**Required work**
Scan the listing below. Return every line containing the string "functions".

**Record extracts**
-- ==== Sys2Proof/Machine/Caps.lean ====
section
/-! DEFINITION. The capability list of the host functions (R380, R388). -/

namespace Sys2Proof.Machine

/-- An entry of the list: its ID, and the figures that its body gives. -/
structure Cap where
  id      : Nat
  figures : List Nat
deriving DecidableEq, Repr

/-- The eight entries: symbols per step and the limit of hi; nodes; units per stack, steps, core queue; bytes per die and banks; the formats of the
reduction window; the limit of LOGSZ; the record's size; partitions and virtual functions (R107, R388, R403). -/
def allCaps : List Cap :=
  [⟨1, [8, 63]⟩, ⟨2, [16]⟩, ⟨3, [512, 32, 8]⟩, ⟨4, [0x40000000, 16]⟩, ⟨5, [3, 0, 1]⟩, ⟨6, [63]⟩, ⟨7, [32]⟩, ⟨8, [8, 4]⟩]
/-- The list of a function: a virtual function's has no entry 0x0008 (R380, R388). -/
def capsOf (fn : Nat) : List Cap := bif fn == 0 then allCaps else allCaps.filter fun c => c.id != 8

/-- An entry's body, filled up to a multiple of 16 bytes. -/
def Cap.body (c : Cap) : List Byte := let b := Config.capBody c.id c.figures; b ++ List.replicate ((16 - b.length % 16) % 16) 0
/-- LENGTH: the header is included. -/
def Cap.length (c : Cap) : Nat := 16 + c.body.length
/-- The header of an entry: ID, VERSION 1, LENGTH, NEXT. -/
def Cap.header (c : Cap) (next : Nat) : List Byte := leBytes 2 c.id ++ leBytes 2 1 ++ leBytes 4 c.length ++ leBytes 8 next
/-- The bytes of a list from an offset on: the entries follow one another (log 74, DESIGN CHOICE), and NEXT of the last is 0. -/
def capBytes : Nat → List Cap → List Byte
  | _, [] => []
  | _, [c] => c.header 0 ++ c.body
  | at_, c :: t => c.header (at_ + c.length) ++ c.body ++ capBytes (at_ + c.length) t

/-- A host function exists: function 0, and one for each enabled virtual function (R380). -/
def State.hasFn (s : State) (fn : Nat) : Bool :=
  fn == 0 || (decide (fn ≤ 32) &&
    let x := s.part (BitVec.ofNat 3 ((fn - 1) / 4))
    x.en && x.vfen.getLsbD ((fn - 1) % 4))
/-- A host function's read of its list, from an offset after 0x1000 of BAR 0 (R388). -/
def State.capRead (s : State) (fn off n : Nat) : State :=
  bif s.hasFn fn then s.setPkg { s.pkg with capReads := (fn, off, ((capBytes 0 (capsOf fn)).drop off).take n) :: s.pkg.capReads } else s

end Sys2Proof.Machine
end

**Response to this task**
/-! DEFINITION. The capability list of the host functions (R380, R388). -/
reduction window; the limit of LOGSZ; the record's size; partitions and virtual functions (R107, R388, R403). -/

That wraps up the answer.